I guess the solution here is to make a hash of all the unicode letters and map them to the equivalent letter in ascii.

Replies are listed 'Best First'.
Re: converting unicode string to ascii or encoded
by ikegami (Patriarch) on Apr 14, 2011 at 23:49 UTC
Re: converting unicode string to ascii or encoded
by afoken (Chancellor) on Apr 17, 2011 at 06:55 UTC
    as long as it is human readible, and xml parseable

    Unicode is human readable. XML allows all Unicode characters (except U+0000). What is the real problem?

    Alexander

    --
    Today I will gladly share my knowledge and experience, for there are no sweeter words than "I told you so". ;-)
      I get an error when I parse xml in XML::Parser when it gets to a unicode character.
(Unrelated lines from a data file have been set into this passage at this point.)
-- ==== Sys2Proof/Laws/Operands.lean ====
section
/-! SUPPORT. What each shape of instruction does when its operands are answered: one lemma per shape. -/

namespace Sys2Proof.Machine

theorem binaryWord_ok {gs gd : GenAddr} {s s1 s2 : State} {sl dl : Loc} {src dst : Word} {kind : Config.RegionKind} {p : Nat}
    (h1 : operandWord .src gs s = .ok ((sl, src), s1)) (h2 : operandWord .dst gd s1 = .ok ((dl, dst), s2))
    (h3 : place s2 dl.file (evenAddress dl.addr) = .ok (kind, p)) (k : Word → Word → Computed 16) :
    binaryWord gs gd k s =
      .ok ((), (storedWord kind p (k src dst).value s2).setSt ((k src dst).status s2.st)) := by
  unfold binaryWord
  rw [Op.bind_ok h1]
  dsimp only
  rw [Op.bind_ok h2]
  dsimp only
  rw [Op.bind_ok (writeWord_ok h3 _), setStatus_apply, storedWord_st]

theorem binaryByte_ok {gs gd : GenAddr} {s s1 s2 : State} {sl dl : Loc} {src dst : Byte} {kind : Config.RegionKind} {p : Nat}
    (h1 : operandByte .src gs s = .ok ((sl, src), s1)) (h2 : operandByte .dst gd s1 = .ok ((dl, dst), s2))
    (h3 : place s2 dl.file dl.addr = .ok (kind, p)) (k : Byte → Byte → Computed 8) :
    binaryByte gs gd k s =
      .ok ((), (storedByte kind p (k src dst).value s2).setSt ((k src dst).status s2.st)) := by
  unfold binaryByte
  rw [Op.bind_ok h1]
  dsimp only
  rw [Op.bind_ok h2]
  dsimp only
  rw [Op.bind_ok (writeByte_ok h3 _), setStatus_apply, storedByte_st]

theorem copyWord_ok {gs gd : GenAddr} {s s1 s2 : State} {sl dl : Loc} {src : Word} {kind : Config.RegionKind} {p : Nat}
    (h1 : operandWord .src gs s = .ok ((sl, src), s1)) (h2 : operandAddress .dst .word gd s1 = .ok (dl, s2))
    (h3 : place s2 dl.file (evenAddress dl.addr) = .ok (kind, p)) :
    copyWord gs gd s = .ok ((), (storedWord kind p src s2).setSt (compareToZero src s2.st)) := by
  unfold copyWord
  rw [Op.bind_ok h1]
  dsimp only
  rw [Op.bind_ok h2, Op.bind_ok (writeWord_ok h3 _), setStatus_apply, storedWord_st]
  rfl

theorem copyByte_ok {gs gd : GenAddr} {s s1 s2 : State} {sl dl : Loc} {src : Byte} {kind : Config.RegionKind} {p : Nat}
    (h1 : operandByte .src gs s = .ok ((sl, src), s1)) (h2 : operandAddress .dst .byte gd s1 = .ok (dl, s2))
    (h3 : place s2 dl.file dl.addr = .ok (kind, p)) :
    copyByte gs gd s = .ok ((), (storedByte kind p src s2).setSt ((Computed.logicalByte src).status s2.st)) := by
  unfold copyByte
  rw [Op.bind_ok h1]
  dsimp only
  rw [Op.bind_ok h2, Op.bind_ok (writeByte_ok h3 _), setStatus_apply, storedByte_st]

theorem inspectWords_ok {gs gd : GenAddr} {s s1 s2 : State} {sl dl : Loc} {src dst : Word}
    (h1 : operandWord .src gs s = .ok ((sl, src), s1)) (h2 : operandWord .dst gd s1 = .ok ((dl, dst), s2))
    (k : Word → Word → Word → Word) : inspectWords gs gd k s = .ok ((), s2.setSt (k src dst s2.st)) := by
  unfold inspectWords
  rw [Op.bind_ok h1]
  dsimp only
  rw [Op.bind_ok h2, setStatus_apply]

theorem inspectBytes_ok {gs gd : GenAddr} {s s1 s2 : State} {sl dl : Loc} {src dst : Byte}
    (h1 : operandByte .src gs s = .ok ((sl, src), s1)) (h2 : operandByte .dst gd s1 = .ok ((dl, dst), s2))
    (k : Byte → Byte → Word → Word) : inspectBytes gs gd k s = .ok ((), s2.setSt (k src dst s2.st)) := by
  unfold inspectBytes
  rw [Op.bind_ok h1]
  dsimp only
  rw [Op.bind_ok h2, setStatus_apply]

theorem modifyWord_ok {g : GenAddr} {s s1 : State} {sl : Loc} {a : Word} {kind : Config.RegionKind} {p : Nat}
    (h1 : operandWord .src g s = .ok ((sl, a), s1)) (h2 : place s1 sl.file (evenAddress sl.addr) = .ok (kind, p))
    (k : Word → Computed 16) :
    modifyWord g k s = .ok ((), (storedWord kind p (k a).value s1).setSt ((k a).status s1.st)) := by
  unfold modifyWord
  rw [Op.bind_ok h1]
  dsimp only
  rw [Op.bind_ok (writeWord_ok h2 _), setStatus_apply, storedWord_st]

theorem fillWord_ok {g : GenAddr} {s s1 : State} {sl : Loc} {kind : Config.RegionKind} {p : Nat}
    (h1 : operandAddress .src .word g s = .ok (sl, s1)) (h2 : place s1 sl.file (evenAddress sl.addr) = .ok (kind, p))
    (v : Word) : fillWord g v s = .ok ((), storedWord kind p v s1) := by
  unfold fillWord
  rw [Op.bind_ok h1, writeWord_ok h2]

/-- Storing a register stores a word at the register's address. -/
theorem writeReg_ok {r : Reg} {s : State} {kind : Config.RegionKind} {p : Nat}
    (h : place s (currentMap s) (evenAddress (regAddress s r)) = .ok (kind, p)) (v : Word) :
    writeReg r v s = .ok ((), storedWord kind p v s) := writeWord_ok h v

theorem immediateResult_ok {w : Reg} {s s1 s2 : State} {iop a : Word} {kind : Config.RegionKind} {p : Nat}
    (h1 : fetch s = .ok (iop, s1)) (h2 : readReg w s1 = .ok (a, s2))
    (h3 : place s2 (currentMap s2) (evenAddress (regAddress s2 w)) = .ok (kind, p)) (k : Word → Word → Computed 16) :
    immediateResult w k s = .ok ((), (storedWord kind p (k a iop).value s2).setSt ((k a iop).status s2.st)) := by
  unfold immediateResult
  rw [Op.bind_ok h1, Op.bind_ok h2, Op.bind_ok (writeReg_ok h3 _), setStatus_apply, storedWord_st]

theorem inspectRegister_ok {g : GenAddr} {d : Reg} {s s1 s2 : State} {sl : Loc} {src x : Word}
    (h1 : operandWord .src g s = .ok ((sl, src), s1)) (h2 : readReg d s1 = .ok (x, s2)) (k : Word → Word → Word → Word) :
    inspectRegister g d k s = .ok ((), s2.setSt (k src x s2.st)) := by
  unfold inspectRegister
  rw [Op.bind_ok h1]
  dsimp only
  rw [Op.bind_ok h2, setStatus_apply]

theorem shiftRegister_ok {w : Reg} {c : BitVec 4} {s s1 s2 : State} {n : Nat} {a : Word} {kind : Config.RegionKind} {p : Nat}
    (h1 : shiftCount c s = .ok (n, s1)) (h2 : readReg w s1 = .ok (a, s2))
    (h3 : place s2 (currentMap s2) (evenAddress (regAddress s2 w)) = .ok (kind, p)) (k : Word → Nat → Computed 16) :
    shiftRegister w c k s = .ok ((), (storedWord kind p (k a n).value s2).setSt ((k a n).status s2.st)) := by
  unfold shiftRegister
  rw [Op.bind_ok h1, Op.bind_ok h2, Op.bind_ok (writeReg_ok h3 _), setStatus_apply, storedWord_st]

/-- A jump always answers: PC moves when the condition holds, and nothing else changes (42_branch.md R165). -/
theorem jumpIf_apply (cond : Word → Bool) (disp : BitVec 8) (s : State) :
    jumpIf cond disp s = .ok ((), if cond s.st then s.jump (s.pc + 2 * disp.signExtend 16) else s) := rfl

/-- In non-privileged state a privileged body is the error interrupt. -/
theorem whenPrivileged_of_unprivileged {s : State} (h : unprivileged s = true) (n : Nat) (body : Op Unit) :
    whenPrivileged n body s = .ok ((), (s.jump (s.pc + BitVec.ofNat 16 (2 * n))).setErr true) := by
  unfold whenPrivileged
  rw [if_pos h]
  rfl

/-- In privileged state a privileged body runs. -/
theorem whenPrivileged_of_privileged {s : State} (h : unprivileged s = false) (n : Nat) (body : Op Unit) :
    whenPrivileged n body s = body s := by
  unfold whenPrivileged
  rw [if_neg (by simp [h])]

/-! ## Status of a computed result -/

/-- The sum's status writes LGT, AGT, EQ, C and OV. -/
theorem arithmetic_written {w : Nat} (x : Sum w) (st : Word) :
    StatusWritten st ((Computed.arithmetic x).status st) (zeroFields x.value ++ [(.c, x.carry), (.ov, x.overflow)]) := by
  refine (((compareToZero_written x.value st).cons .c _ ?_).cons .ov _ ?_).perm ?_
  · simp [zeroFields]
  · simp [zeroFields]
  · intro y; simp only [zeroFields, List.mem_append, List.mem_cons, List.not_mem_nil, or_false]; tauto

/-- The byte sum's status writes LGT, AGT, EQ, C, OV and OP. -/
theorem arithmeticByte_written (x : Sum 8) (st : Word) :
    StatusWritten st ((Computed.arithmeticByte x).status st)
      (zeroFields x.value ++ [(.c, x.carry), (.ov, x.overflow), parityField x.value]) := by
  rw [← oddParity_eq]
  refine ((arithmetic_written x st).cons .op _ ?_).perm ?_
  · simp [zeroFields]
  · intro y; simp only [zeroFields, List.mem_append, List.mem_cons, List.not_mem_nil, or_false]; tauto

/-- A byte result's status writes LGT, AGT, EQ and OP. -/
theorem logicalByte_written (r : Byte) (st : Word) :
    StatusWritten st ((Computed.logicalByte r).status st) (zeroFields r ++ [parityField r]) := by
  rw [← oddParity_eq]
  refine ((compareToZero_written r st).cons .op _ ?_).perm ?_
  · simp [zeroFields]
  · intro y; simp only [zeroFields, List.mem_append, List.mem_cons, List.not_mem_nil, or_false]; tauto

/-! ## What stays -/

/-- A store, a status change and the end of the instruction keep the context. -/
theorem sameContext_stored (k : Config.RegionKind) (p : Nat) (v st : Word) (s : State) :
    SameContext s.turn (((storedWord k p v s).setSt st).setLd .none) := by
  constructor
  · constructor <;> simp
  · simp
  · simp

theorem sameContext_storedByte (k : Config.RegionKind) (p : Nat) (v : Byte) (st : Word) (s : State) :
    SameContext s.turn (((storedByte k p v s).setSt st).setLd .none) := by
  constructor
  · constructor <;> simp
  · simp
  · simp

theorem sameContext_status (st : Word) (s : State) : SameContext s ((s.setSt st).setLd .none) := by
  constructor
  · constructor <;> simp
  · simp
  · simp

/-- A status change and the end of the instruction leave what a store stored. -/
theorem wordStored_status {k : Config.RegionKind} {p : Nat} {v : Word} {s t : State} (h : WordStored k p v s t) (st : Word) :
    WordStored k p v s ((t.setSt st).setLd .none) := h

theorem byteStored_status {k : Config.RegionKind} {p : Nat} {v : Byte} {s t : State} (h : ByteStored k p v s t) (st : Word) :
    ByteStored k p v s ((t.setSt st).setLd .none) := h

end Sys2Proof.Machine
end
      The company I am writing code for wants the unicode characters converted this way.
        I get an error ...

        Let me guess: It starts with THIS IS A TOP SECRET ERROR MESSAGE! NEVER POST THIS ERROR MESSAGE ANYWHERE! ESPECIALLY NOT AT PERLMONKS! A KITTEN WILL DIE IF YOU POST IT!.

        ... when I parse xml in XML::Parser when it gets to a unicode character.

        So the XML is likely broken. Did you try to validate it? If the validation fails, the software that generated the XML has a bug. Also try to read the XML using XML::LibXML.

        Maybe the XML has an unusual encoding? Default is UTF-8, but ISO-8859-1 and Windows-1252 are quite common. Perhaps the XML lacks an explicit encoding declaration, but uses a non-UTF-8 encoding?

        Maybe XML::Parser has problems with XML delivered in a non-UTF-8 encoding? There is a clear hint in the documentation that you need to install some extra files for encodings other than UTF-8, ISO-8859-1, UTF-16 and US-ASCII.

        The company I am writing code for wants the unicode characters converted this way.

        "Der Kunde ist König." (The customer is king.) But still, this is just stupid. Dropping accents, tildes and other "letter add-ons" can sometimes change the meaning of the text.

        Alexander

        --
        Today I will gladly share my knowledge and experience, for there are no sweeter words than "I told you so". ;-)